Стыдно признаться – ему понравилось. Ему понравилось двигаться в ритм, переступать, не сбиваясь, с носка на пятку и с пятки на носок, следить за осанкой, чувствовать легкое дыхание Эли и ее ловкое тугое тело… За три дня репетиций они сблизились так, как не сблизились бы в школе, например, и за четверть, и когда вечера оказывались заняты чем-то другим – спевкой хора или гимнастическими упражнениями (они строили «пирамиды»), – Горка грустил, ловил взглядом Элю и вздыхал. При этом все свои командирские обязанности Горка старался выполнять как следует, и каждый вечер, после отбоя, они с Элей сверялись, как прошел день, все ли было ладно, и уточняли планы на следующий.

А однажды она сказала ему:

– Слушай, что-то мне надоело сидеть тут, у этого ларя с песком, я нашла кое-что, пойдем покажу.

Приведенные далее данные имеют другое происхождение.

/-- Replays one after another, `n` of them: the bundle that first uses a set in another mode. -/
def modeClash (n : Nat) (ps : List Placed) : Option Nat :=
  (List.range 3).findSome? fun e =>
    let ops := engineOps ps e
    let walk (st : Option ModeSt × Option Nat) (q : Placed) : Option ModeSt × Option Nat :=
      match st.1 with
      | none => st
      | some v => match v.op q.cycle q.slot with
        | some v' => (some v', st.2)
        | none => (none, some q.bundle)
    let replay (st : Option ModeSt × Option Nat) : Option ModeSt × Option Nat :=
      ops.foldl walk (st.1.map fun v => { v with run := none }, st.2)
    ((List.range n).foldl (fun st _ => replay st) (some ⟨false, none, none, none⟩, none)).2

/-! ### Pads of a revision-2 module (R156, R157) -/

/-- Issue to visibility of a product in revision 2. -/
def visible2 (f : Fmt) : Nat := if f = .fp32 then 12 else 9

/-- The roles of the sets through the replays, and for each set the first cycle from which a product cycle tagged with
it is visible under revision 2. -/
structure PadSt where
  act : Bool
  s0 : Option Nat
  s1 : Option Nat
  run : Option (Nat × Nat)
  pads : List Nat
deriving DecidableEq, Repr

def PadSt.first (v : PadSt) (set1 : Bool) : Option Nat := if set1 then v.s1 else v.s0
def PadSt.note (v : PadSt) (set1 : Bool) (n : Nat) : PadSt :=
  let m (o : Option Nat) : Option Nat := some (match o with | some k => min k n | none => n)
  if set1 then { v with s1 := m v.s1 } else { v with s0 := m v.s0 }

/-- One operation, its replay beginning at `base`. A drain or row operation that reads a set takes pads where a product
cycle of the set issued at least the reference latency before it. -/
def PadSt.op (v : PadSt) (base : Nat) (q : Placed) : PadSt :=
  let c := base + q.cycle
  let product (o : OuterSlot) : PadSt :=
    { v.note v.act (c + visible2 o.colFmt) with run := some (c + o.cycles, visible2 o.colFmt) }
  let reads (shadow : Bool) : PadSt :=
    match v.first (v.act ^^ shadow) with
    | some n => if n ≤ c ∧ v.pads.contains q.cycle = false then { v with pads := v.pads ++ [q.cycle] } else v
    | none => v
  match q.slot with
  | .outer o => product o
  | .chain o => product o.outer
  | .roles =>
    let v' := { v with act := !v.act }
    match v.run with
    | some r => if c + 1 < r.1 then v'.note v'.act (c + 1 + r.2) else v'
    | none => v'
  | .drain o => reads o.shadow
  | .row o => reads o.shadow
  | _ => v
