/-- Jobs are recovered, reset and restored. RECOVER sends a running or pre-empted job, with no snapshot under way, to stopping
with cause HOST, and each of its running heats ends with its present replay; any other job is left as it is. Once no heat of
it runs JOB_RESET holds it: every flag of its cores is poisoned and their coxes stop (with no collective, scribe pass or
ready heat to end). RESTORE and AUTO_RESTORE of a held job with an image in reach whose module translates on the dies it
comes back to make it run, or verify its replicated ranges first; RESTORE_VERIFY lets it run where every member's reply
agrees, and holds it where one does not and no majority is to be adopted. (R280, R281, R290, R291, R292, R296) -/
def Obligations.JobsStopAndComeBack : Prop :=
  (∀ (iss : Issuer) (u : Ten) (s : State), Admitted s iss R.SNP_CMD (snpWord 4 u 0 0 false 0) →
    let answer := Out.answer iss R.SNP_CMD sOK 0
    ∃ t, exec (.recover iss u) s = .next t ∧ t.out = s.out ++ [answer] ∧
      ((s.jobState u = jRunning ∨ s.jobState u = jPreempted) → s.snapRun u = none →
        t.jobState u = jStopping ∧ t.f (R.SNP_T_STAT u) F.SNP_T_STAT_CAUSE = 8 ∧ RegsBut s t [R.SNP_T_STAT u] ∧
        (∀ d ∈ s.diesOf u, ∀ r, (s.die d).run = some r →
          (t.die d).run = some { r with replays := min r.replays (r.replayAt (s.die d).now + 1) }) ∧
        t = { s with regs := t.regs, dies := t.dies, out := t.out }) ∧
      (s.jobState u ≠ jRunning → s.jobState u ≠ jPreempted → t = { s with out := t.out })) ∧
  (∀ (u : Ten) (s : State), s.jobState u = jStopping → s.tenRuns u = false → s.colls.queue = [] → s.colls.runs = [] →
    (∀ k, (s.scribe k).op = 0) → (∀ d, (s.die d).ready = []) → s.fab.tx = [] → s.ctxs.sigs = [] →
    ∃ t, exec (.jobReset u) s = .next t ∧ t.jobState u = jHeld ∧ t.spad = s.spad ∧ t.hbm = s.hbm ∧
      (∀ p : Pos, p.val ∈ s.coresOf u → t.f (R.COX_CTL p) F.COX_CTL_RUN = 0 ∧
        (∀ c ∈ (t.ae p).cmds, c.suppress = true) ∧ ∀ n : Fin 1024, t.poisoned p n = true ∧ t.flag p n = false)) ∧
  (∀ (u : Ten) (i : Instr) (src gen : Nat) (s : State),
    ((∃ iss, i = .restore iss u src gen ∧ src < 8 ∧ gen < 2 ^ 32 ∧ Admitted s iss R.SNP_CMD (snpWord 2 u src 0 false gen)) ∨
      (i = .autoRestore u ∧ src = 0 ∧ gen = 0 ∧ s.bhUp = true ∧ s.diesAwake u = true ∧
        ∃ p, s.ten.policies.look u = some p ∧ p.auto_ = true)) →
    ∀ j m dies, s.jobState u = jHeld → s.job u 0 = some j → j.endCode = none → s.imageOf u src gen = some m →
      s.spareMap u ((s.diesOf u).filter fun d => !j.dies.contains d && !s.stackLost d && !s.dieDown d) j.dies = some dies →
      let s1 := (s.redirect u).moveGrants u j dies
      let j1 := { j with dies := dies, grants := match s1.job u 0 with | some k => k.grants | none => j.grants }
      ∃ t, exec i s = .next t ∧ match ((s1.unmapCores u).translateJob u j1).1 with
        | .ok w => t.mods.look u = some w ∧
            ((m.flags.any fun f => f.1) = false → t.jobState u = jRunning) ∧
            ((m.flags.any fun f => f.1) = true → t.jobState u = jVerifying ∧ t.ten.images.look u = some m)
        | .error e => t.jobState u = jHeld ∧ t.f (R.SNP_T_STAT u) F.SNP_T_STAT_LAST_STATUS = (0x80 + e.status) % 256) ∧
  ∀ (u : Ten) (m : Image) (l : List (List (BitVec 512 × Nat) × List Byte)) (s : State), s.verifying u = some m →
    s.bhUp = true → s.repliesFit m l = true → Unarmed s 0x51 → (∀ j, s.job u 0 = some j → j.endCode = none) →
    ((∀ e ∈ m.replicas.zip l, ∀ r ∈ e.2.1, r = (Config.sha512 e.1.2.2.2.2.2, m.gen)) →
      ∃ t, exec (.restoreVerify u l) s = .next t ∧ t.jobState u = jRunning) ∧
    ((∃ e ∈ m.replicas.zip l, ∃ r ∈ e.2.1, r ≠ (Config.sha512 e.1.2.2.2.2.2, m.gen)) →
      (∀ p, s.ten.policies.look u = some p → p.adopt = false) →
      ∃ t, exec (.restoreVerify u l) s = .next t ∧ t.jobState u = jHeld ∧ t.f (R.SNP_T_STAT u) F.SNP_T_STAT_CAUSE = 9)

«Кое-что» оказалось лазом под забором в том конце лагеря, который выходил на Малую Бугульму. Как он образовался, можно было только гадать: может, проделал лохматый «кавказец», которого охранник на ночь спускал с цепи, может, строители вынули лишку грунта, когда крепили столбы для рабицы, да так и оставили, – факт, что лаз был, а за ним была покрытая густым травяным ковром поляна с раздвоенной высокой березой и открывался вид на спящий далеко внизу поселок с редко где светившими огоньками и на иссиня-черное небо, в котором отражением огоньков поселка там и сям сквозь тучи поблескивали звезды.

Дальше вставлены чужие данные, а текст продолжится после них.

/-! ### `setF` -/

@[simp] theorem State.setF_pending (s : State) a g v : (s.setF a g v).pending = s.pending := rfl
@[simp] theorem State.setF_out (s : State) a g v : (s.setF a g v).out = s.out := rfl
@[simp] theorem State.setF_time (s : State) a g v : (s.setF a g v).time = s.time := rfl
@[simp] theorem State.setF_free (s : State) a g v : (s.setF a g v).free = s.free := rfl
@[simp] theorem State.setF_spad (s : State) a g v : (s.setF a g v).spad = s.spad := rfl
@[simp] theorem State.setF_hbm (s : State) a g v : (s.setF a g v).hbm = s.hbm := rfl
@[simp] theorem State.setF_liftedCores (s : State) a g v : (s.setF a g v).liftedCores = s.liftedCores := rfl
@[simp] theorem State.setF_liftedPcs (s : State) a g v : (s.setF a g v).liftedPcs = s.liftedPcs := rfl
@[simp] theorem State.setF_engines (s : State) a g v : (s.setF a g v).engines = s.engines := rfl
@[simp] theorem State.setF_cvus (s : State) a g v : (s.setF a g v).cvus = s.cvus := rfl
@[simp] theorem State.setF_aes (s : State) a g v : (s.setF a g v).aes = s.aes := rfl
@[simp] theorem State.setF_coxes (s : State) a g v : (s.setF a g v).coxes = s.coxes := rfl
@[simp] theorem State.setF_cores (s : State) a g v : (s.setF a g v).cores = s.cores := rfl
@[simp] theorem State.setF_dies (s : State) a g v : (s.setF a g v).dies = s.dies := rfl
@[simp] theorem State.setF_hbmCtls (s : State) a g v : (s.setF a g v).hbmCtls = s.hbmCtls := rfl
@[simp] theorem State.setF_ctxs (s : State) a g v : (s.setF a g v).ctxs = s.ctxs := rfl
@[simp] theorem State.setF_errs (s : State) a g v : (s.setF a g v).errs = s.errs := rfl
@[simp] theorem State.setF_snaps (s : State) a g v : (s.setF a g v).snaps = s.snaps := rfl
@[simp] theorem State.setF_mods (s : State) a g v : (s.setF a g v).mods = s.mods := rfl
@[simp] theorem State.setF_pals (s : State) a g v : (s.setF a g v).pals = s.pals := rfl
@[simp] theorem State.setF_mirrorDue (s : State) a g v : (s.setF a g v).mirrorDue = s.mirrorDue := rfl
@[simp] theorem State.setF_node (s : State) a g v : (s.setF a g v).node = s.node := rfl
@[simp] theorem State.setF_fab (s : State) a g v : (s.setF a g v).fab = s.fab := rfl
@[simp] theorem State.setF_colls (s : State) a g v : (s.setF a g v).colls = s.colls := rfl
@[simp] theorem State.setF_maint (s : State) a g v : (s.setF a g v).maint = s.maint := rfl
@[simp] theorem State.setF_wins (s : State) a g v : (s.setF a g v).wins = s.wins := rfl
@[simp] theorem State.setF_power (s : State) a g v : (s.setF a g v).power = s.power := rfl
@[simp] theorem State.setF_wdDefault (s : State) a g v : (s.setF a g v).wdDefault = s.wdDefault := rfl
@[simp] theorem State.setF_overCap (s : State) a g v : (s.setF a g v).overCap = s.overCap := rfl
@[simp] theorem State.setF_netBytes (s : State) a g v : (s.setF a g v).netBytes = s.netBytes := rfl
@[simp] theorem State.setF_waits (s : State) a g v : (s.setF a g v).waits = s.waits := rfl
@[simp] theorem State.setF_defaults (s : State) a g v : (s.setF a g v).defaults = s.defaults := rfl
@[simp] theorem State.setF_scribes (s : State) a g v : (s.setF a g v).scribes = s.scribes := rfl
@[simp] theorem State.setF_ten (s : State) a g v : (s.setF a g v).ten = s.ten := rfl
@[simp] theorem State.setF_bh (s : State) a g v : (s.setF a g v).bh = s.bh := rfl
@[simp] theorem State.setF_pins (s : State) a g v : (s.setF a g v).pins = s.pins := rfl
@[simp] theorem State.eng_setF (s : State) a g v z : (s.setF a g v).eng z = s.eng z := rfl
@[simp] theorem State.cvu_setF (s : State) a g v z : (s.setF a g v).cvu z = s.cvu z := rfl
@[simp] theorem State.ae_setF (s : State) a g v z : (s.setF a g v).ae z = s.ae z := rfl
@[simp] theorem State.tq_setF (s : State) a g v z w : (s.setF a g v).tq z w = s.tq z w := rfl
@[simp] theorem State.cox_setF (s : State) a g v z : (s.setF a g v).cox z = s.cox z := rfl
@[simp] theorem State.core_setF (s : State) a g v z : (s.setF a g v).core z = s.core z := rfl
@[simp] theorem State.die_setF (s : State) a g v z : (s.setF a g v).die z = s.die z := rfl
@[simp] theorem State.stk_setF (s : State) a g v z : (s.setF a g v).stk z = s.stk z := rfl
@[simp] theorem State.ctx_setF (s : State) a g v z : (s.setF a g v).ctx z = s.ctx z := rfl
@[simp] theorem State.scribe_setF (s : State) a g v z : (s.setF a g v).scribe z = s.scribe z := rfl
@[simp] theorem State.spadByte_setF (s : State) a g v z w : (s.setF a g v).spadByte z w = s.spadByte z w := rfl

/-! ### `setBit` -/

@[simp] theorem State.setBit_pending (s : State) a i v : (s.setBit a i v).pending = s.pending := rfl
@[simp] theorem State.setBit_out (s : State) a i v : (s.setBit a i v).out = s.out := rfl
@[simp] theorem State.setBit_time (s : State) a i v : (s.setBit a i v).time = s.time := rfl
@[simp] theorem State.setBit_free (s : State) a i v : (s.setBit a i v).free = s.free := rfl
@[simp] theorem State.setBit_spad (s : State) a i v : (s.setBit a i v).spad = s.spad := rfl
@[simp] theorem State.setBit_hbm (s : State) a i v : (s.setBit a i v).hbm = s.hbm := rfl
@[simp] theorem State.setBit_liftedCores (s : State) a i v : (s.setBit a i v).liftedCores = s.liftedCores := rfl
@[simp] theorem State.setBit_liftedPcs (s : State) a i v : (s.setBit a i v).liftedPcs = s.liftedPcs := rfl
@[simp] theorem State.setBit_engines (s : State) a i v : (s.setBit a i v).engines = s.engines := rfl
@[simp] theorem State.setBit_cvus (s : State) a i v : (s.setBit a i v).cvus = s.cvus := rfl
@[simp] theorem State.setBit_aes (s : State) a i v : (s.setBit a i v).aes = s.aes := rfl
@[simp] theorem State.setBit_coxes (s : State) a i v : (s.setBit a i v).coxes = s.coxes := rfl
@[simp] theorem State.setBit_cores (s : State) a i v : (s.setBit a i v).cores = s.cores := rfl
@[simp] theorem State.setBit_dies (s : State) a i v : (s.setBit a i v).dies = s.dies := rfl
@[simp] theorem State.setBit_hbmCtls (s : State) a i v : (s.setBit a i v).hbmCtls = s.hbmCtls := rfl
@[simp] theorem State.setBit_ctxs (s : State) a i v : (s.setBit a i v).ctxs = s.ctxs := rfl
@[simp] theorem State.setBit_errs (s : State) a i v : (s.setBit a i v).errs = s.errs := rfl
@[simp] theorem State.setBit_snaps (s : State) a i v : (s.setBit a i v).snaps = s.snaps := rfl
@[simp] theorem State.setBit_mods (s : State) a i v : (s.setBit a i v).mods = s.mods := rfl
@[simp] theorem State.setBit_pals (s : State) a i v : (s.setBit a i v).pals = s.pals := rfl
@[simp] theorem State.setBit_mirrorDue (s : State) a i v : (s.setBit a i v).mirrorDue = s.mirrorDue := rfl
@[simp] theorem State.setBit_node (s : State) a i v : (s.setBit a i v).node = s.node := rfl
@[simp] theorem State.setBit_fab (s : State) a i v : (s.setBit a i v).fab = s.fab := rfl
@[simp] theorem State.setBit_colls (s : State) a i v : (s.setBit a i v).colls = s.colls := rfl
@[simp] theorem State.setBit_maint (s : State) a i v : (s.setBit a i v).maint = s.maint := rfl
@[simp] theorem State.setBit_wins (s : State) a i v : (s.setBit a i v).wins = s.wins := rfl
@[simp] theorem State.setBit_power (s : State) a i v : (s.setBit a i v).power = s.power := rfl
@[simp] theorem State.setBit_wdDefault (s : State) a i v : (s.setBit a i v).wdDefault = s.wdDefault := rfl
@[simp] theorem State.setBit_overCap (s : State) a i v : (s.setBit a i v).overCap = s.overCap := rfl
@[simp] theorem State.setBit_netBytes (s : State) a i v : (s.setBit a i v).netBytes = s.netBytes := rfl
@[simp] theorem State.setBit_waits (s : State) a i v : (s.setBit a i v).waits = s.waits := rfl
@[simp] theorem State.setBit_defaults (s : State) a i v : (s.setBit a i v).defaults = s.defaults := rfl
@[simp] theorem State.setBit_scribes (s : State) a i v : (s.setBit a i v).scribes = s.scribes := rfl
@[simp] theorem State.setBit_ten (s : State) a i v : (s.setBit a i v).ten = s.ten := rfl
@[simp] theorem State.setBit_bh (s : State) a i v : (s.setBit a i v).bh = s.bh := rfl
@[simp] theorem State.setBit_pins (s : State) a i v : (s.setBit a i v).pins = s.pins := rfl
@[simp] theorem State.eng_setBit (s : State) a i v z : (s.setBit a i v).eng z = s.eng z := rfl
@[simp] theorem State.cvu_setBit (s : State) a i v z : (s.setBit a i v).cvu z = s.cvu z := rfl
@[simp] theorem State.ae_setBit (s : State) a i v z : (s.setBit a i v).ae z = s.ae z := rfl
@[simp] theorem State.tq_setBit (s : State) a i v z w : (s.setBit a i v).tq z w = s.tq z w := rfl
@[simp] theorem State.cox_setBit (s : State) a i v z : (s.setBit a i v).cox z = s.cox z := rfl
@[simp] theorem State.core_setBit (s : State) a i v z : (s.setBit a i v).core z = s.core z := rfl
@[simp] theorem State.die_setBit (s : State) a i v z : (s.setBit a i v).die z = s.die z := rfl
@[simp] theorem State.stk_setBit (s : State) a i v z : (s.setBit a i v).stk z = s.stk z := rfl
@[simp] theorem State.ctx_setBit (s : State) a i v z : (s.setBit a i v).ctx z = s.ctx z := rfl
@[simp] theorem State.scribe_setBit (s : State) a i v z : (s.setBit a i v).scribe z = s.scribe z := rfl
@[simp] theorem State.spadByte_setBit (s : State) a i v z w : (s.setBit a i v).spadByte z w = s.spadByte z w := rfl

– Ух ты! – выдохнул Горка, выбравшись из лаза. – Какой простор!

– Скажи?! – спросила Эля, уже стоявшая рядом, и тихо засмеялась. – Это тебе не под фонарем торчать под присмотром Тамары Георгиевны!

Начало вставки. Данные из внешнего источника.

theorem Kept.foldlRange {m : Nat} {r s : State} {f : State → Nat → State} {n : Nat} (h : Kept m r s)
    (k : ∀ s i, i < n → Kept m r s → Kept m r (f s i)) : Kept m r ((List.range n).foldl f s) :=
  Kept.foldlMem h fun s i hi => k s i (List.mem_range.mp hi)

theorem KeptRes.of {m : Nat} {r s : State} (h : Kept m r s) : KeptRes m r (.next s) := ⟨fun _ e => Host.Outcome.next.inj e ▸ h⟩

theorem KeptRes.refused {m : Nat} {r : State} (why : Refusal) : KeptRes m r (.refused why) := ⟨fun _ e => nomatch e⟩

theorem KeptRes.fault {m : Nat} {r : State} (why : Fault) : KeptRes m r (.fault why) := ⟨fun _ e => nomatch e⟩

theorem KeptRes.when {m : Nat} {r s : State} (h : Kept m r s) (g : Bool) (why : String) : KeptRes m r (State.when g why s) := by
  unfold State.when; split
  · exact .of h
  · exact .refused _

theorem KeptRes.whenWf {m : Nat} {r s : State} (h : Kept m r s) (w g : Bool) (why : String) : KeptRes m r (State.whenWf w g why s) := by
  unfold State.whenWf; split
  · exact KeptRes.when h _ _
  · exact .refused _

theorem KeptRes.cut {m : Nat} {r s : State} {o : Res} (h : Kept m r s) (k : Kept m r s → KeptRes m r o) : KeptRes m r o := k h

theorem KeptRes.cut2 {m : Nat} {α : Type} {r : State} {p : α × State} {o : Res} (h : Kept m r p.2) (k : Kept m r p.2 → KeptRes m r o) :
    KeptRes m r o := k h

/-! ### What is sent, free values -/

theorem State.emit_kept {m : Nat} {r s : State} (h : Kept m r s) (o : Out) (hm : Sub 0x2 m := by exact Sub.le (by assumption) (by decide)) : Kept m r (s.emit o) :=
  h.trans ⟨rfl, id, Nat.le_refl _, List.prefix_append .., List.prefix_refl _, .mk⟩

theorem State.emits_kept {m : Nat} {r s : State} (h : Kept m r s) (os : List Out) (hm : Sub 0x2 m := by exact Sub.le (by assumption) (by decide)) : Kept m r (s.emits os) :=
  h.trans ⟨rfl, id, Nat.le_refl _, List.prefix_append .., List.prefix_refl _, .mk⟩

theorem State.tick_kept {m : Nat} {r s : State} (h : Kept m r s) (hm : Sub 0x8 m := by exact Sub.le (by assumption) (by decide)) : Kept m r s.tick.2 :=
  h.trans ⟨rfl, id, Nat.le_succ _, List.prefix_refl _, List.prefix_refl _, .mk⟩

/-! ### The memories -/

theorem State.setHbmByte_kept {m : Nat} {r s : State} (h : Kept m r s) (k a : Nat) (b : Byte) (hm : Sub 0x40 m := by exact Sub.le (by assumption) (by decide)) : Kept m r (s.setHbmByte k a b) :=
  h.trans ⟨rfl, fun e => by
    simp only [Memory.wf, Bool.and_eq_true] at e ⊢
    exact ⟨NMap.wf_set _ _ _ _ e.1, e.2⟩, Nat.le_refl _, List.prefix_refl _, List.prefix_refl _, .mk⟩

theorem State.setHbmBytes_kept {m : Nat} {r s : State} (h : Kept m r s) (k a : Nat) (bs : List Byte) (hm : Sub 0x40 m := by exact Sub.le (by assumption) (by decide)) : Kept m r (s.setHbmBytes k a bs) := by
  induction bs generalizing s a with
  | nil => exact h
  | cons b bs ih => exact ih (State.setHbmByte_kept h ..) _

theorem State.setAe_kept {m : Nat} {r s : State} (h : Kept m r s) (p : Nat) (v : AccessEngine) (hm : Sub 0x800 m := by exact Sub.le (by assumption) (by decide)) : Kept m r (s.setAe p v) :=
  .upd h rfl

theorem State.setSpadByte_kept {m : Nat} {r s : State} (h : Kept m r s) (p off : Nat) (b : Byte) (hm : Sub 0x820 m := by exact Sub.le (by assumption) (by decide)) : Kept m r (s.setSpadByte p off b) := by
  have put {s : State} (h : Kept m r s) : Kept m r { s with spad := NMap.set s.spadRest s.spad (spadKey p off) b } :=
    h.trans ⟨rfl, fun e => by
      simp only [Memory.wf, Bool.and_eq_true] at e ⊢
      exact ⟨e.1, NMap.wf_set _ _ _ _ e.2⟩, Nat.le_refl _, List.prefix_refl _, List.prefix_refl _, .mk⟩
  unfold State.setSpadByte
  extract_lets v line s'
  refine put ?_
  unfold s'
  split
  · exact State.setAe_kept h ..
  · exact h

Горка непонимающе перевел взгляд на нее:

– Под присмотром?

– А ты как думаешь? – переспросила Эля. – Они с Верой Константиновной любят присматривать – отодвинут занавесочку оконную в своей келье и смотрят тихонько: как там Вершков с Вострецовой, не шалят ли, случаем?

Увидела выражение Горкиного лица и рассмеялась:

– Шучу, Егор, шучу!

Они уселись на полянке по-турецки, помолчали, слушая тишину, потом Эля спросила осторожно:

– Егор, ты единственный в семье ребенок?

– Ну да, – пожал плечами Горка, – а что?

– В общем, ничего, конечно, – ответила Эля, тоже пожав плечами, будто сама своему вопросу удивилась, – я просто подумала… ты рад был бы, если бы у тебя был братик? Или сестренка?

Горка подумал.

– У меня был, – сказал, – только он умер, когда я родился.

Эля вопросительно посмотрела на него. Горка пояснил:

– Буквально: он умер, а я на какой-то день, десятый по-моему, родился. И плохо родился, – вдруг резко добавил он, – болел много, так что мама больше не захотела рожать.

– Извини, – Эля тронула его за руку, – я не хотела…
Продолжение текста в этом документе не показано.